### YOUR GOAL
Your response should be the complete listing, copied exactly.

--- --- ---

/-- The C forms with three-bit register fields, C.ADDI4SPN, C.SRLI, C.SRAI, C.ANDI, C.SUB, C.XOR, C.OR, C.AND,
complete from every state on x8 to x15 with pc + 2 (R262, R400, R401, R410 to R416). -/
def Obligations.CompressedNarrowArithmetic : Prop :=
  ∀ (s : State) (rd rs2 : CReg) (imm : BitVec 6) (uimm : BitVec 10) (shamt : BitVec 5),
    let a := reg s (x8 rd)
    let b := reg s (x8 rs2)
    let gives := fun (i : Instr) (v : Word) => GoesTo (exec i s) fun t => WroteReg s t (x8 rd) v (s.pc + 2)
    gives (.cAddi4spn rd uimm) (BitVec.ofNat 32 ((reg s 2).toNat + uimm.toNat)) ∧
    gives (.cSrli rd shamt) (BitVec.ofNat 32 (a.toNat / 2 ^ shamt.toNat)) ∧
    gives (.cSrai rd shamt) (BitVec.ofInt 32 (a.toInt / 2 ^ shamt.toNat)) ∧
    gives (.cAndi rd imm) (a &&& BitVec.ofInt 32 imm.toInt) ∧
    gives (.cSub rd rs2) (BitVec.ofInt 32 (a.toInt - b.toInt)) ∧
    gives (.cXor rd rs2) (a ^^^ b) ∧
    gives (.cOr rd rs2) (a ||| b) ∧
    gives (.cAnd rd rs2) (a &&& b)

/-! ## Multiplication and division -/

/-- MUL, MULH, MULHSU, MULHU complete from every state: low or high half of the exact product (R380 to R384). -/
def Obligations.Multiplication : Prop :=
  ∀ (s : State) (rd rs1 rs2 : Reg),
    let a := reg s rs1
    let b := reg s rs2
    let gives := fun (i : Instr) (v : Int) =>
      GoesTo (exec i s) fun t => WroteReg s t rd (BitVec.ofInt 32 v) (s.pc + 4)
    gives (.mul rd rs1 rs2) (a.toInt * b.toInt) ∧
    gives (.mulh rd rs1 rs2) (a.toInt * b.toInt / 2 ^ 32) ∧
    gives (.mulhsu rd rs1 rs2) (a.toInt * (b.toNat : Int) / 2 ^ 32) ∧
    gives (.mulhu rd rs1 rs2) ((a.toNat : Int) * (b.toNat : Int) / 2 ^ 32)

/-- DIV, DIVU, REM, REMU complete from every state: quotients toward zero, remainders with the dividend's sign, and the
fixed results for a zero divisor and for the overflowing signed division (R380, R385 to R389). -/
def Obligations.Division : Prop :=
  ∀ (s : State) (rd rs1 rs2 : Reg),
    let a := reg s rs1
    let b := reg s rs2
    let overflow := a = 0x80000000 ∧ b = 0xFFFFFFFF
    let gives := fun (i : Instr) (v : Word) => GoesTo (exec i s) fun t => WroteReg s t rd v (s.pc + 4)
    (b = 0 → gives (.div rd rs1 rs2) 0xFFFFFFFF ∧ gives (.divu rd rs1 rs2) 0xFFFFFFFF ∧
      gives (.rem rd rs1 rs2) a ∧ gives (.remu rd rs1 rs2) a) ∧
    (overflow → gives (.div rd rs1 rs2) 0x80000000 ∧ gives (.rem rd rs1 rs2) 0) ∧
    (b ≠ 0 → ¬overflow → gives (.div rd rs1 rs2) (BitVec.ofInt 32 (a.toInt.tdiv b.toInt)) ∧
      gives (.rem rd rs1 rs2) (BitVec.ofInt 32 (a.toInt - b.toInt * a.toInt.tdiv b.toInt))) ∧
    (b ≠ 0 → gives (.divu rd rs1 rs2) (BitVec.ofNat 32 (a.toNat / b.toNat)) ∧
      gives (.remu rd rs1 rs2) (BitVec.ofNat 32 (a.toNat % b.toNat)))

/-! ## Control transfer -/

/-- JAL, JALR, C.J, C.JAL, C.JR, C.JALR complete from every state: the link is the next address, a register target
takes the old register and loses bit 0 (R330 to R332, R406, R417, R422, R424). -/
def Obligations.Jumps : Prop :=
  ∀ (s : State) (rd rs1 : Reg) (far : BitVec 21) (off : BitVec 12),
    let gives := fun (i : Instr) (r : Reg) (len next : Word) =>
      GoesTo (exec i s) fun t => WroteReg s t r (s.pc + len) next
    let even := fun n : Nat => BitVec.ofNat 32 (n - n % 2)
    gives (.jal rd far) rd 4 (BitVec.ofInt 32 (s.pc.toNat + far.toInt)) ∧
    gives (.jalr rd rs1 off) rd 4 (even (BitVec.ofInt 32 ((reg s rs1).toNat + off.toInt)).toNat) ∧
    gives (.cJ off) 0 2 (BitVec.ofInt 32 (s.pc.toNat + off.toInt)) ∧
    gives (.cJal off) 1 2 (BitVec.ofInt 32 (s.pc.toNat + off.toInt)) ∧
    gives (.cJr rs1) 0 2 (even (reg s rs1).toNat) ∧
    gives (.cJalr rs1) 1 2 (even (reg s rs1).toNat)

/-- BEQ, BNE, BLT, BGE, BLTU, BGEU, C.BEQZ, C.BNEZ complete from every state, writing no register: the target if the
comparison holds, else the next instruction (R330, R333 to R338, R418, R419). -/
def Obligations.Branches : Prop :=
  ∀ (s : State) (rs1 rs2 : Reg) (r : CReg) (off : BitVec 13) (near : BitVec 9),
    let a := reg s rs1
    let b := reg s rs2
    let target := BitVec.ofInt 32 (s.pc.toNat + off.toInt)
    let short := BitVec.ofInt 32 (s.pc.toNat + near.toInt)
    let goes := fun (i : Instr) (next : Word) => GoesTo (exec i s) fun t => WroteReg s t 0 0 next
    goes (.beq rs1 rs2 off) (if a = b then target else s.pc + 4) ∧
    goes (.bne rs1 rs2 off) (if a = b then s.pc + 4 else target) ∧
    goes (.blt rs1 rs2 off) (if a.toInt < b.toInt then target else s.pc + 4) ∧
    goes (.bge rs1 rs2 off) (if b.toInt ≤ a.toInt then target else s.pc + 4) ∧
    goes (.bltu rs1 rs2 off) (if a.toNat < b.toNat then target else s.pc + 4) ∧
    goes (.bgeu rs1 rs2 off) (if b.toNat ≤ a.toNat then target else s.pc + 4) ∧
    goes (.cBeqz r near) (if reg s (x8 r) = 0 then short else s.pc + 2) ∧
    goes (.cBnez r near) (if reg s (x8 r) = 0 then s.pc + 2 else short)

--- --- ---

### EXERCISE ANSWER
/-- The C forms with three-bit register fields, C.ADDI4SPN, C.SRLI, C.SRAI, C.ANDI, C.SUB, C.XOR, C.OR, C.AND,
complete from every state on x8 to x15 with pc + 2 (R262, R400, R401, R410 to R416). -/
def Obligations.CompressedNarrowArithmetic : Prop :=
  ∀ (s : State) (rd rs2 : CReg) (imm : BitVec 6) (uimm : BitVec 10) (shamt : BitVec 5),
    let a := reg s (x8 rd)
    let b := reg s (x8 rs2)
    let gives := fun (i : Instr) (v : Word) => GoesTo (exec i s) fun t => WroteReg s t (x8 rd) v (s.pc + 2)
    gives (.cAddi4spn rd uimm) (BitVec.ofNat 32 ((reg s 2).toNat + uimm.toNat)) ∧
    gives (.cSrli rd shamt) (BitVec.ofNat 32 (a.toNat / 2 ^ shamt.toNat)) ∧
    gives (.cSrai rd shamt) (BitVec.ofInt 32 (a.toInt / 2 ^ shamt.toNat)) ∧
    gives (.cAndi rd imm) (a &&& BitVec.ofInt 32 imm.toInt) ∧
    gives (.cSub rd rs2) (BitVec.ofInt 32 (a.toInt - b.toInt)) ∧
    gives (.cXor rd rs2) (a ^^^ b) ∧
    gives (.cOr rd rs2) (a ||| b) ∧
    gives (.cAnd rd rs2) (a &&& b)

/-! ## Multiplication and division -/

/-- MUL, MULH, MULHSU, MULHU complete from every state: low or high half of the exact product (R380 to R384). -/
def Obligations.Multiplication : Prop :=
  ∀ (s : State) (rd rs1 rs2 : Reg),
    let a := reg s rs1
    let b := reg s rs2
    let gives := fun (i : Instr) (v : Int) =>
      GoesTo (exec i s) fun t => WroteReg s t rd (BitVec.ofInt 32 v) (s.pc + 4)
    gives (.mul rd rs1 rs2) (a.toInt * b.toInt) ∧
    gives (.mulh rd rs1 rs2) (a.toInt * b.toInt / 2 ^ 32) ∧
    gives (.mulhsu rd rs1 rs2) (a.toInt * (b.toNat : Int) / 2 ^ 32) ∧
    gives (.mulhu rd rs1 rs2) ((a.toNat : Int) * (b.toNat : Int) / 2 ^ 32)

/-- DIV, DIVU, REM, REMU complete from every state: quotients toward zero, remainders with the dividend's sign, and the
fixed results for a zero divisor and for the overflowing signed division (R380, R385 to R389). -/
def Obligations.Division : Prop :=
  ∀ (s : State) (rd rs1 rs2 : Reg),
    let a := reg s rs1
    let b := reg s rs2
    let overflow := a = 0x80000000 ∧ b = 0xFFFFFFFF
    let gives := fun (i : Instr) (v : Word) => GoesTo (exec i s) fun t => WroteReg s t rd v (s.pc + 4)
    (b = 0 → gives (.div rd rs1 rs2) 0xFFFFFFFF ∧ gives (.divu rd rs1 rs2) 0xFFFFFFFF ∧
      gives (.rem rd rs1 rs2) a ∧ gives (.remu rd rs1 rs2) a) ∧
    (overflow → gives (.div rd rs1 rs2) 0x80000000 ∧ gives (.rem rd rs1 rs2) 0) ∧
    (b ≠ 0 → ¬overflow → gives (.div rd rs1 rs2) (BitVec.ofInt 32 (a.toInt.tdiv b.toInt)) ∧
      gives (.rem rd rs1 rs2) (BitVec.ofInt 32 (a.toInt - b.toInt * a.toInt.tdiv b.toInt))) ∧
    (b ≠ 0 → gives (.divu rd rs1 rs2) (BitVec.ofNat 32 (a.toNat / b.toNat)) ∧
      gives (.remu rd rs1 rs2) (BitVec.ofNat 32 (a.toNat % b.toNat)))

/-! ## Control transfer -/

/-- JAL, JALR, C.J, C.JAL, C.JR, C.JALR complete from every state: the link is the next address, a register target
takes the old register and loses bit 0 (R330 to R332, R406, R417, R422, R424). -/
def Obligations.Jumps : Prop :=
  ∀ (s : State) (rd rs1 : Reg) (far : BitVec 21) (off : BitVec 12),
    let gives := fun (i : Instr) (r : Reg) (len next : Word) =>
      GoesTo (exec i s) fun t => WroteReg s t r (s.pc + len) next
    let even := fun n : Nat => BitVec.ofNat 32 (n - n % 2)
    gives (.jal rd far) rd 4 (BitVec.ofInt 32 (s.pc.toNat + far.toInt)) ∧
    gives (.jalr rd rs1 off) rd 4 (even (BitVec.ofInt 32 ((reg s rs1).toNat + off.toInt)).toNat) ∧
    gives (.cJ off) 0 2 (BitVec.ofInt 32 (s.pc.toNat + off.toInt)) ∧
    gives (.cJal off) 1 2 (BitVec.ofInt 32 (s.pc.toNat + off.toInt)) ∧
    gives (.cJr rs1) 0 2 (even (reg s rs1).toNat) ∧
    gives (.cJalr rs1) 1 2 (even (reg s rs1).toNat)

/-- BEQ, BNE, BLT, BGE, BLTU, BGEU, C.BEQZ, C.BNEZ complete from every state, writing no register: the target if the
comparison holds, else the next instruction (R330, R333 to R338, R418, R419). -/
def Obligations.Branches : Prop :=
  ∀ (s : State) (rs1 rs2 : Reg) (r : CReg) (off : BitVec 13) (near : BitVec 9),
    let a := reg s rs1
    let b := reg s rs2
    let target := BitVec.ofInt 32 (s.pc.toNat + off.toInt)
    let short := BitVec.ofInt 32 (s.pc.toNat + near.toInt)
    let goes := fun (i : Instr) (next : Word) => GoesTo (exec i s) fun t => WroteReg s t 0 0 next
    goes (.beq rs1 rs2 off) (if a = b then target else s.pc + 4) ∧
    goes (.bne rs1 rs2 off) (if a = b then s.pc + 4 else target) ∧
    goes (.blt rs1 rs2 off) (if a.toInt < b.toInt then target else s.pc + 4) ∧
    goes (.bge rs1 rs2 off) (if b.toInt ≤ a.toInt then target else s.pc + 4) ∧
    goes (.bltu rs1 rs2 off) (if a.toNat < b.toNat then target else s.pc + 4) ∧
    goes (.bgeu rs1 rs2 off) (if b.toNat ≤ a.toNat then target else s.pc + 4) ∧
    goes (.cBeqz r near) (if reg s (x8 r) = 0 then short else s.pc + 2) ∧
    goes (.cBnez r near) (if reg s (x8 r) = 0 then s.pc + 2 else short)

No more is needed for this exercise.